The PBAC met recently and considered the listing of Soliris. It is a medication that can be used and used very successfully to treat aHUS. When it met it made the recommendation that this drug should be listed. The public summary documents outlined in detail the PBAC's recommendations for Soliris. That happened at its March 2014 meeting. The Department of Health is currently working with the medicine's sponsors, Alexion Pharmaceuticals Australasia Pty Ltd, to progress the PBAC recommendation. A stakeholder meeting was held on 24 June 2014. It included representatives from a number of organisations, including the Australian and New Zealand Paediatric Nephrology Association, the Haematology Society of Australia & New Zealand, Kidney Health Australia, aHUS Patient Support Group, rare voices Australia. I just need to emphasise again the wonderful work that rare voices does. It is not only aHUS but it is also any number of rare diseases where there is only a small number of patients that are actually living with that disease. They get in there and they advocate very strongly for those people living with the disease. It is through their work in a number of areas that there has been some changes and support offered to people who are living with a rare disease.
The next step is for cabinet to consider the listing of this medication.
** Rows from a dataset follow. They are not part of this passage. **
namespace Sys2Proof.Machine

/-! ## Banks and heads -/

/-- The debt index of a bank: the bank, or its rank (R339). -/
def debtIdx (n bank : Nat) : Nat := if isDch n then bank else bank / 16
/-- The banks a refresh of a debt index covers. -/
def debtBanks (n i : Nat) : List Nat := if isDch n then [i] else partBanks n i

/-- Bank and row of a request. -/
def reqBank (cfg : Cfg) (r : Req) : Nat := match placeOf cfg r.dpa with | some p => p.bank | none => 0
def reqRow (cfg : Cfg) (r : Req) : Nat := match placeOf cfg r.dpa with | some p => p.row | none => 0

/-- Word indices a request touches. -/
def Req.words (r : Req) : List Nat := if r.ws = [] then (List.range (r.len / 8)).map (r.dpa / 8 + ·) else r.ws.map (·.w)
/-- Two requests touch one word. -/
def Req.meets (a b : Req) : Bool := a.words.any fun w => b.words.contains w

/-- A write of whole words only. -/
def Req.whole (r : Req) : Bool := r.ws.all fun u => u.mask == fullMask

/-- The first column command of a request is a write: that of a partial write is the read of its old words (R366). -/
def Req.writes (r : Req) : Bool := r.ws != [] && r.whole

/-- The unit whose pair a bank belongs to (DCH only). -/
def pairUnit (n bank : Nat) : Nat := unitOf n (bank / 2 * 2)

/-- A bank's pair is held by a run in progress (R273). -/
def State.held (s : State) (n bank : Nat) : Bool := isDch n && (s.cunit (pairUnit n bank)).running

/-- The next command of a unit's sequence, pointer writes apart, is a run of the tile in progress. -/
def CUnit.runNext (x : CUnit) : Bool :=
  match x.seq.find? (fun c => match c with | .cfg mr _ => decide (mr < 4) || mr == 6 | _ => true) with
  | some (.run _ _) => true
  | _ => false

/-- A unit of the group of DCH n waits for the CMB_STAT of a CALERT# (R286). -/
def State.alerting (s : State) (n : Nat) : Bool := (groupUnits n).any fun v => (s.cunit v).faultDue != 0

/-- Between two runs of a phase or two rows of a mover, or during one: only a break's requests are served in the pair (R273, R278). The wait
of a CALERT# holds nothing of that back (R286). -/
def State.between (s : State) (n bank : Nat) : Bool :=
  isDch n && (let u := pairUnit n bank
    let x := s.cunit u
    x.running || s.moves u || (x.inPhase && x.runNext && !s.alerting n))

/-- A scrub write-back that waits for the last beat of a tile which has run and reads its row (R371). -/
def State.scrubWaits (s : State) (n : Nat) (r : Req) : Bool :=
  r.why == .scrubBack && isDch n && (let x := s.cunit (pairUnit n (reqBank s.cfg r))
    match x.cur with | some t => x.ran && t.inRowSet (r.dpa / 1024) | none => false)

/-- A partial write of a bank is between its read and its write. -/
def State.merging (s : State) (n bank : Nat) : Bool := (s.ctl n).inflight.any fun q => q.ws != [] && reqBank s.cfg q == bank

/-- A request may be served: no request in flight touches a word of it, no partial write of its bank is in progress, and no tile holds it
back (R333, R367, R371). -/
def State.mayServe (s : State) (n : Nat) (r : Req) : Bool :=
  !((s.ctl n).inflight.any fun q => q.meets r) && !s.merging n (reqBank s.cfg r) && !s.scrubWaits n r
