-- ==== Sys2Proof/Machine/Housekeeping.lean ====
section
/-! DEFINITION. The housekeeping round (R449 to R451) and what it drives: thermal shutdown and restart (R452 to R454), the smoker (R458, R459,
R64), the refresh multiplier (R282 to R284, R339), and their events (R466). -/

namespace Sys2Proof.Machine

/-! ## Slots -/

/-- The temperature slots: those thermal shutdown looks at (R452). -/
def tempSlots : List Nat := List.range 96 ++ [112]

/-- A reading is INVALID (Table 15.4). -/
def invalid (v : Nat) : Bool := bitOf v 31

/-- The signed temperature of a reading, in 1/16 °C. -/
def tempOf (v : Nat) : Int := (BitVec.ofNat 16 v).toInt

/-- The slots of the unit a temperature slot belongs to (Table 15.3); none for the coolant inlet. -/
def unitSlots (k : Nat) : List Nat :=
  if k < 64 then (List.range 16).map (k / 16 * 16 + ·)
  else if k < 80 then (List.range 4).map (k / 4 * 4 + ·)
  else if k < 96 then (List.range 2).map (k / 2 * 2 + ·)
  else []

/-- What slot k reads: none given, or rails off where they feed the slot, reads INVALID; tier-F slots keep their reading in dormant. -/
def State.slotReading (s : State) (rs : List (Nat × Nat)) (k : Nat) : Nat :=
  let v := match rs.find? (fun r => r.1 == k) with | some r => r.2 | none => 0x80000000
  if 96 ≤ k ∧ k < 112 ∧ s.dorm.st = .dormant then s.hk.reading k
  else if 96 ≤ k ∧ k ≠ 112 ∧ k < 127 ∧ s.pins.rails = 0 then 0x80000000
  else v

/-! ## The smoker (R458) -/

/-- Fields of SMK_TABLE. -/
def smkField (w hi lo : Nat) : Nat := bits w hi lo

/-- The rule of R458 after first use, without FORCE: it answers level and down count, and whether a step down falls due. -/
def smokerRule (budget tbl p level down : Nat) : Nat × Nat × Bool :=
  if p > budget + smkField tbl 32 22 then (min 15 (level + 8), 0, false)
  else if p > budget + smkField tbl 21 11 then (min 15 (level + 4), 0, false)
  else if p > budget + smkField tbl 10 0 then (min 15 (level + 2), 0, false)
  else if p > budget then (min 15 (level + 1), 0, false)
  else if p + smkField tbl 42 33 ≤ budget then
    (level, down + 1, down + 1 == smkField tbl 49 43)
  else (level, 0, false)

/-- Apply the rule to the power of the round. -/
def State.smokerApply (s : State) : State :=
  let (l, d, due) := smokerRule s.cfg.smoker.budget (s.reg (hkOff + 0x18)).toNat s.hk.power s.hk.level s.hk.down
  { s with hk := { s.hk with level := l, down := d, stepDownDue := due } }

/-- The pause level falls by one. -/
def State.smokerDown (s : State) : State :=
  if s.hk.stepDownDue then { s with hk := { s.hk with level := s.hk.level - 1, down := 0, stepDownDue := false } } else s

/-- First use ends: the rule acts on the round that ended it. -/
def State.firstUseDone (s : State) : State :=
  if s.hk.firstUseDue then ({ s with hk := { s.hk with firstUseDue := false } }).smokerApply else s

/-- The input power of a round in watts. -/
def powerOf (v : Nat) : Nat := bits v 15 0 * bits v 30 16 / 10000

/-- The event for level 15 with e above 0 over 16 rounds, at most once per 1,024 (Table 15.10). -/
def State.smokerEvent (s : State) : State :=
  let h := s.hk
  let run := if h.level = 15 ∧ h.power > s.cfg.smoker.budget then h.maxRun + 1 else 0
  let s := { s with hk := { h with maxRun := run } }
  if 16 ≤ run ∧ (h.maxEvt = 0 ∨ h.maxEvt + 1024 ≤ h.round + 1) then
    ({ s with hk := { s.hk with maxEvt := h.round + 1 } }).raise 0x21 0 h.power h.round
  else s

/-- The smoker at the end of a round in S7. In DORMANT it measures and changes nothing (R459, R465). -/
def State.smokerRound (s : State) : State :=
  let v := s.hk.reading 113
  let (p, s) := if invalid v then ((Config.freeData s.freeCtr).toNat % 2 ^ 16, { s with freeCtr := s.freeCtr + 1 }) else (powerOf v, s)
  let n := s.hk.sinceS7 + 1
  let f := (s.reg (hkOff + 0x20)).toNat
  let s := { s with hk := { s.hk with power := p, sinceS7 := n } }
  if s.dorm.st = .dormant then s else
  let s :=
    if bitOf f 4 then { s with hk := { s.hk with level := bits f 3 0 } }
    else if n < 16 then { s with hk := { s.hk with level := 15 } }
    else if n = 16 then { s with hk := { s.hk with level := 15, firstUseDue := true } }
    else s.smokerApply
  s.smokerEvent

def execSmokerStepDown (s : State) : Out := .next s.smokerDown
def execFirstUseEnd (s : State) : Out := .next s.firstUseDone

/-! ## The refresh multiplier (R282, R283) -/

/-- TEMP of a stack: the higher of its valid readings in whole degrees; free where neither sensor has a reading. -/
def State.stackTemp (s : State) (k : Nat) : Int × State :=
  let vs := [s.hk.reading (80 + 2 * k), s.hk.reading (81 + 2 * k)].filter fun v => !invalid v
  match vs with
  | [] => ((Config.freeData s.freeCtr).toInt, { s with freeCtr := s.freeCtr + 1 })
  | [a] => (tempOf a / 16, s)
  | a :: b :: _ => (max (tempOf a) (tempOf b) / 16, s)

/-- A step of the multiplier by two thresholds. -/
def multOf (four two : Bool) : Nat := if four then 4 else if two then 2 else 1

/-- The target multiplier (R282). -/
def targetMult (r : RefreshCfg) (act : Nat) (temp : Int) : Nat :=
  let mt := multOf (decide ((r.t4 : Int) ≤ temp)) (decide ((r.t2 : Int) ≤ temp))
  max mt (if r.fixedMode then r.fixed else multOf (decide (r.a4 ≤ act)) (decide (r.a2 ≤ act)))

/-- A stack at the end of a round in S7: an increase, and the first target after S7, take effect now. -/
def State.stackRound (s : State) (k : Nat) : State :=
  let (t, s) := s.stackTemp k
  let x := s.stack k
  let act := x.quarters * 256 / 9830400
  let m := targetMult s.cfg.refresh act t
  let x := { x with act := act, temp := t, quarters := 0, first := false }
  s.setStack k
    (if (s.stack k).first ∨ x.mult < m then { x with mult := m, below := 0, stepDue := false }
     else if m < x.mult then { x with below := x.below + 1, stepDue := x.stepDue || decide (s.cfg.refresh.hold ≤ x.below + 1) }
     else { x with below := 0, stepDue := false })

/-- The multiplier falls by one step. -/
def State.multDown (s : State) (k : Nat) : State :=
  let x := s.stack k
  if x.stepDue then s.setStack k { x with mult := max 1 (x.mult / 2), below := 0, stepDue := false } else s

def execMultiplierStepDown (stack : Nat) (s : State) : Out := .next (s.multDown stack)

/-! ## Failed slots, shutdown and restart -/

/-- A slot is marked failed (R451): when it is the last of its unit, the module acts as for a shutdown reading of it. -/
def State.failSlot (s : State) (k : Nat) : State :=
  if bitOf s.hk.failDue k then
    let f := s.hk.failed ||| (1 <<< k)
    let s := { s with hk := { s.hk with failed := f, failDue := s.hk.failDue &&& (2 ^ 128 - 1 - (1 <<< k)) } }
    let s := if s.eventsOn then s.raise 0x22 0 k 0 else s
    if unitSlots k ≠ [] ∧ (unitSlots k).all (bitOf f) ∧ s.hk.shutdown = false ∧ s.hk.shutDue.isNone then
      { s with hk := { s.hk with shutDue := some (k, s.hk.reading k) } }
    else s
  else s

def execSlotFailed (slot : Nat) (s : State) : Out := .next (s.failSlot slot)

/-- THERMAL_SHUTDOWN (R453): the rails go, THERMTRIP# is asserted, a fatal event is logged. -/
def State.thermalShutdown (s : State) : State :=
  match s.hk.shutDue with
  | none => s
  | some (k, v) =>
    let s := (s.fatal 1 k v).removeRails
    { s with
      pins := { s.pins with thermtrip := true },
      mgmt := { s.mgmt with alert := s.mgmt.alert ||| 4 },
      hk := { s.hk with shutDue := none, shutdown := true, coolRounds := 0, hot := 0, thermSlot := k, thermValid := true,
                        thermReading := bits v 15 0, thermCount := s.hk.thermCount + 1 } }

def execThermalShutdown (s : State) : Out := .next s.thermalShutdown

/-- THERMAL_RESTART (R454): the shutdown no longer holds, and start-up begins; with MRST# low it waits for MRST# to go high (R22). -/
def execThermalRestart (s : State) : Out :=
  .next (if s.hk.shutdown ∧ 16 ≤ s.hk.coolRounds ∧ s.pins.inputOn then
      let s := { s with hk := { s.hk with shutdown := false }, boot := { s.boot with thermRestart := true },
                        pins := { s.pins with thermtrip := false } }
      if s.mayStart then s.startUp else s
    else s)

/-! ## The round -/

/-- Temperature slots: INVALID runs, shutdown readings in two rounds, and cool rounds during a shutdown. -/
def State.tempRound (s : State) : State :=
  let h := s.hk
  let rd := fun k => h.reading k
  let run := tempSlots.foldl (fun m k => AMap.set 0 m k (if invalid (rd k) then AMap.get 0 h.invalidRun k + 1 else 0)) h.invalidRun
  let due := tempSlots.filter fun k => AMap.get 0 run k == 4 && !bitOf h.failed k
  let live := tempSlots.filter fun k => !bitOf h.failed k
  let hot := live.filter fun k => !invalid (rd k) && decide (1760 ≤ tempOf (rd k))
  let twice := hot.filter fun k => bitOf h.hot k
  let cool := live.all fun k => !invalid (rd k) && decide (tempOf (rd k) ≤ 1360)
  let mask := fun (ks : List Nat) => ks.foldl (fun m k => m ||| (1 <<< k)) 0
  { s with hk := { h with
      invalidRun := run, failDue := h.failDue ||| mask due, hot := mask hot, coolRounds := if h.shutdown ∧ cool then h.coolRounds + 1 else 0,
      shutDue := match h.shutDue, twice with
        | some x, _ => some x
        | none, k :: _ => if h.shutdown then none else some (k, rd k)
        | none, [] => none } }

/-- The event of a temperature slot at 100.0 °C, re-armed when every slot is at 95.0 °C or below (Table 15.10). -/
def State.hiTempRound (s : State) : State :=
  let ks := tempSlots.filter fun k => !invalid (s.hk.reading k)
  if s.hk.hiArmed then
    match ks.find? (fun k => decide (1600 ≤ tempOf (s.hk.reading k))) with
    | some k => if s.eventsOn then ({ s with hk := { s.hk with hiArmed := false } }).raise 0x23 0 k (s.hk.reading k) else s
    | none => s
  else if ks.all fun k => decide (tempOf (s.hk.reading k) ≤ 1520) then { s with hk := { s.hk with hiArmed := true } }
  else s

/-- The refresh multiplier f of a tier-F rank (R339): slower than nominal gives 1, and above 4 gives 4. -/
def rankRate (code : Nat) : Nat := let r := Config.mr4Rate code; if r ≤ 1 then 1 else if r ≤ 2 then 2 else 4

/-- The refresh rates of the tier-F packages follow their MR4 (R339), which an MRR of each rank has read (R326). -/
def State.mr4Round (s : State) : State :=
  overList (List.range 16) (fun i s =>
    let n := 256 + i
    let v := s.hk.reading (96 + i)
    let s := if (s.ctl n).st = .run then (partsOf n).foldl (fun s _ => s.logCmd n 1 none) s else s
    if invalid v then s else s.setCtl n { s.ctl n with mr4 := rankRate (bits v 2 0) }) s

/-- What earlier rounds have made due acts before another round ends. -/
def State.overdue (s : State) : State :=
  let s := overList tempSlots (fun k s => s.failSlot k) s
  let s := (s.smokerDown).firstUseDone
  (overList (List.range 8) (fun k s => s.multDown k) s).thermalShutdown

/-- HOUSEKEEPING_ROUND (R449): all slots are read, and the rules of a round act. -/
def execHousekeepingRound (readings : List (Nat × Nat)) (s : State) : Out :=
  .next (if s.hkRuns then
      let s := s.overdue
      let n := s.hk.round + 1
      let vs := (List.range 128).map fun k => (k, s.slotReading readings k)
      let sensors : AMap Nat := vs.foldl (fun (m : AMap Nat) (e : Nat × Nat) =>
        if 96 ≤ e.1 ∧ e.1 < 112 ∧ s.dorm.st = .dormant then m else AMap.set 0x80000000 m e.1 (e.2 + (n % 2 ^ 32) * 2 ^ 32)) s.hk.sensors
      let s := ({ s with hk := { s.hk with round := n, sensors := sensors } }).tempRound.hiTempRound
      if s.atS7 then
        let s := s.mr4Round.smokerRound
        let s := overList (List.range 8) (fun k s => s.stackRound k) s
        overList (List.range 8) (fun p s => s.setPort p { s.port p with fecRun := 0 }) s
      else s
    else s)

end Sys2Proof.Machine
end

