/-- FLT_STAT of a fault being handled (Table 13.9). -/
def State.record (s : State) (row fid : Nat) : State :=
  s.onFlt fun f => { f with fltFid := fid, fltClass := row, fltStep := s.prog.step.toNat % 2 ^ 32 }

/-- A fault handled without a fence of its own: recorded, with its event. -/
def State.handled (s : State) (row fid : Nat) : State := (s.record row fid).raise 2 fid row s.prog.step.toNat

/-! ## Cores, clusters, dies -/

/-- A comb unit gives up the tiles of a core. -/
def CUnit.dropCore (g : Nat) (x : CUnit) : CUnit :=
  let w := x.waiting.filter fun t => t.core != g
  match x.cur with
  | some t => if t.core = g then { x.dropTiles with waiting := w } else { x with waiting := w }
  | none => { x with waiting := w }

/-- The reset of a core (R162, R170, R215, R320): lanes retired, streams unbound, queues and SRAMs at zero. -/
def State.resetCore (s : State) (g : Nat) : State :=
  let s := (s.retireLanes g).unbindStreams g
  let c := s.core g
  let s := s.setCore g { Core.init with lanes := c.lanes, rank := c.rank, liveCopy := c.liveCopy }
  let s := { s with units := AMap.mapVals .init (CUnit.dropCore g) s.units,
                    prog := { s.prog with contribs := s.prog.contribs.filter fun k => k.core != g } }
  s.revertExp (0x1000 + g)

/-- The cores of a cluster, and of a die. -/
def clusterCores (k : Nat) : List Nat := (List.range 32).map (32 * k + ·)
def dieCores (d : Nat) : List Nat := (List.range 512).map (512 * d + ·)

/-- Cores leave the mask that the next application of the live mask takes. -/
def State.dropCores (s : State) (gs : List Nat) : State :=
  s.onProg fun p => { p with admitted := p.admitted &&& ~~~(maskCores gs) }

/-- The reset of a cluster: its cores and its store. -/
def State.resetCluster (s : State) (k : Nat) : State :=
  ((overList (clusterCores k) (fun g s => s.resetCore g) s).setCluster k .init).revertExp (0x2000 + k)

/-- A core leaves service: it is reset, but TOKSTAT keeps its value of the last step in which the core was live (R172). -/
def State.retireCore (s : State) (g : Nat) : State :=
  let t := (s.core g).tokstat
  let s := s.resetCore g
  s.setCore g { s.core g with tokstat := t }

def State.fenceCore (s : State) (g row : Nat) : State := ((s.retireCore g).fence (0x1000 + g) row).dropCores [g]

/-- A cluster is fenced with its 32 cores (Table 13.2). -/
def State.fenceCluster (s : State) (k row : Nat) : State :=
  let s := overList (clusterCores k) (fun g s => s.retireCore g) s
  let s := ((s.setCluster k .init).revertExp (0x2000 + k)).fence (0x2000 + k) row
  (overList (clusterCores k) (fun g s => s.fence (0x1000 + g) row) s).dropCores (clusterCores k)

/-- A compute die is fenced: it has no core left, and its sequencer parks (Table 3.6, Table 13.2). -/
def State.fenceDie (s : State) (d row : Nat) : State :=
  let s := (overList (dieCores d) (fun g s => s.retireCore g) s).fence (0x3000 + d) row
  let s := s.setSeq d { s.seq d with st := .parked }
  ((s.dropCores (dieCores d)).onPins fun p => { p with corePll := p.corePll &&& (15 ^^^ (1 <<< d)) }).revertExp (0x3000 + d)

/-- Some core of a list is admitted. -/
def State.anyAdmitted (s : State) (gs : List Nat) : Bool := gs.any s.prog.admitted.getLsbD

/-- A cluster fault; the last cluster of a die makes it a compute-die fault (R385). -/
def State.clusterFault (s : State) (k : Nat) : State :=
  let d := k / 16
  if s.anyAdmitted ((dieCores d).filter fun g => g / 32 != k) then (s.record 2 (0x2000 + k)).fenceCluster k 2
  else (s.record 3 (0x3000 + d)).fenceDie d 3

/-- A core fault; in a cluster with 4 fenced cores, or as its last core, it is a cluster fault (Table 13.2, R385). -/
def State.coreFaulted (s : State) (g : Nat) : State :=
  let k := g / 32
  let fenced := ((clusterCores k).filter fun h => s.isFenced (0x1000 + h)).length
  if 4 ≤ fenced ∨ s.anyAdmitted ((clusterCores k).filter (· != g)) = false then s.clusterFault k
  else (s.record 1 (0x1000 + g)).fenceCore g 1

/-! ## Comb groups and controllers -/

/-- A unit whose channel is lost is FENCED with cause 5 (Table 8.5). -/
def State.loseUnit (s : State) (u : Nat) : State :=
  let x := s.cunit u
  if x.st = .fenced then s else s.setUnit u { x.dropTiles with st := .fenced, cause := 5, faultDue := 0, limitDue := false }

/-- An evacuation of a lost channel ends without moving further frames; those waiting never start. -/
def State.stopRing (s : State) (r : Nat) : State :=
  let s := match (s.ring r).cur with
    | some e =>
      let held := match e.copy with | some (_, w, _) => some w | none => none
      let s := s.setRing r { s.ring r with cur := some { e with copy := none } }
      let s := match held with | some w => s.releaseHeld (fteOf w).frame w | none => s
      s.evacEnd { e with todo := [], copy := none, left := e.left + e.todo.length + b2n held.isSome }
    | none => s
  s.setRing r { queue := [], cur := none }

/-- The comb group of a lost channel: its tiles are abandoned, its units FENCED. -/
def State.loseGroup (s : State) (n row : Nat) : State :=
  let s := (s.resetGroup n).fence (0x5000 + n) row
  let s := overList (groupUnits n) (fun u s => s.loseUnit u) s
  overList [3 * n, 3 * n + 1, 3 * n + 2] (fun r s => s.stopRing r) s

/-- A comb group fenced by request: every unit in SERVICE enters EVACUATING (Table 13.1). -/
def State.fenceGroup (s : State) (n : Nat) : State :=
  let s := (s.resetGroup n).fence (0x5000 + n) 0
  overList (groupUnits n) (fun u s =>
    let x := s.cunit u
    if x.st = .service then
      let r := s.ring (ringOf u)
      ((s.setUnit u { x with st := .evacuating }).setRing (ringOf u) { r with queue := r.queue ++ [u] }).retarget u
    else s) s

/-- A request a controller had accepted and can no longer perform: a write completes with poison, unperformed; a read gets poison (R381,
R386). -/
def State.dropReq (s : State) (r : Req) : State :=
  if r.ws ≠ [] then
    let s := s.ledgAlt 4 r.ws.length
    match r.why with
    | .hostWrite => s.hostDropped r.dpa
    | .peer src tag _ =>
      s.onSwarm fun w => { w with targets := w.targets.map fun t => if isTarget src tag t then { t with poison := true } else t }
    | .scrubBack => s
    | _ => s.lateStatus r.src stPOISON
  else match r.why with
    | .hostRead half => s.hostPoison (r.dpa + 64 * half)
    | _ => s

/-- Drop the accepted requests of a controller that satisfy p. -/
def State.dropReqs (s : State) (n : Nat) (p : Req → Bool) : State :=
  let c := s.ctl n
  let gone := (c.inflight ++ c.q).filter p
  let s := s.setCtl n { c with q := c.q.filter fun r => !p r, inflight := c.inflight.filter fun r => !p r,
                               brk := c.brk.filter fun i => !(gone.any fun r => r.id == i) }
  gone.foldl (fun s r => s.dropReq r) s

/-- Fence a controller: what it holds is given up, its owed refreshes leave the ledger, its channel is out of service. -/
def State.fenceCtl (s : State) (n row : Nat) : State :=
  let s := s.dropReqs n fun _ => true
  let c := s.ctl n
  let s := (s.setCtl n { c with st := .fenced, debt := [], openRow := [], idleRow := [], pd := 0, pdDue := 0, sr := 0, wck := 0,
                                perBank := [] }).ledgAlt 3 (AMap.sum id c.debt)
  let s := (s.fence (ctlFid n) row).revertExp (ctlFid n)
  if isDch n then s.loseGroup n row else s

/-! ## Rehydration, phase 1 (R392) -/

/-- Some line of a DPA frame decodes into the lost memory. -/
def frameLost (cfg : Cfg) (lost : Place → Bool) (f : Nat) : Bool :=
  (List.range 1024).any fun i => match placeOf cfg (f * 2 ^ 17 + 128 * i) with | some p => lost p | none => false

/-- Table 13.4: the FTE of a frame repointed to its mirror. -/
def repoint (w : Word) : Word :=
  BitVec.ofNat 64 ((w.toNat &&& (allBits ^^^ (0xE ||| maskOf 31 8 ||| maskOf 55 32))) ||| 2 ||| ((fteOf w).mframe <<< 8))

/-- Add to the rehydration list, in ascending TVA. -/
def addRehyd (e : Rehyd) : List Rehyd → List Rehyd
  | [] => [e]
  | x :: xs => if e.frame < x.frame then e :: x :: xs else x :: addRehyd e xs

/-- Phase 1 over one entry of the frame table. -/
def State.rehydrateFte (s : State) (lost : Place → Bool) (fr : Nat) (w : Word) : State :=
  let f := fteOf w
  if frameLost s.cfg lost f.frame then
    if f.mir && !f.mstale then
      let (ok, s) := s.fteSwap 0 fr w (repoint w)
      if ok then s.onFlt fun q => { q with rehyd := addRehyd { frame := fr, old := w, now := repoint w } q.rehyd } else s
    else s.raise 0x11 0 fr f.frame
  else if f.mir && !f.mstale && frameLost s.cfg lost f.mframe then (s.setStale 0 fr).2
  else s

/-- Phase 1: the frame table is scanned by the recovery sequencer of base die 0. -/
def State.rehydrate (s : State) (lost : Place → Bool) : State :=
  let (es, s) := s.scanTable 0
  es.foldl (fun s e => s.rehydrateFte lost e.1 e.2) s

/-! ## Losses (Table 13.2) -/

/-- A base die is lost: its compute die, stacks, packages, die cache and peer ports are fenced, and its frames rehydrated. -/
def State.loseBase (s : State) (b row : Nat) : State :=
  let s := s.fenceDie b row
  let s := overList ((List.range 64).map (64 * b + ·)) (fun n s => s.fenceCtl n row) s
  let s := overList ((List.range 4).map (256 + 4 * b + ·)) (fun n s => s.fenceCtl n row) s
  let s := (s.setDie b .init).fence (0x9000 + b) row
  let s := overList [2 * b, 2 * b + 1] (fun p s =>
    (if (s.port p).st = .up then s.portDown p .down else s).fence (0x7000 + p) row) s
  s.rehydrate fun pl => ctlDie pl.ctl == b

/-- Service ends (R394): one event names the condition, with the alert, a fatal event, and a halt of the program. -/
def State.endService (s : State) (c : Nat) : State :=
  if s.flt.ended then s
  else
    let s := ((s.onFlt fun f => { f with ended := true }).raise 9 0 c 0).fatal 5 0 0
    let s := { s with mgmt := { s.mgmt with alert := s.mgmt.alert ||| 8 } }
    if s.busy then s.beginHalt 8 0 0 0 else s

/-- A base die is lost (rows 10 and 11 of Table 13.2; row 0 where no fault is behind it): for base die 0 service ends and nothing is done. -/
def State.baseLost (s : State) (b row : Nat) : State :=
  if b = 0 then (if row = 0 then s else s.record 11 0x9000).endService 1
  else (if row = 0 then s else s.record 10 (0x9000 + b)).loseBase b (if row = 0 then 0 else 10)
As the member for Parramatta emphasised, a study showed that of the 40 patients on dialysis, 33 no longer received dialysis once they started using the medication Soliris. To my way of thinking that is a cost saving to government. If people no longer needed to undergo constant dialysis and that can be replaced with the medication Soliris, it is a good step—it is a step in the right direction. It not only improves the quality of life of those people that are living with aHUS but it is also a saving to government. I recommend the motion to the House.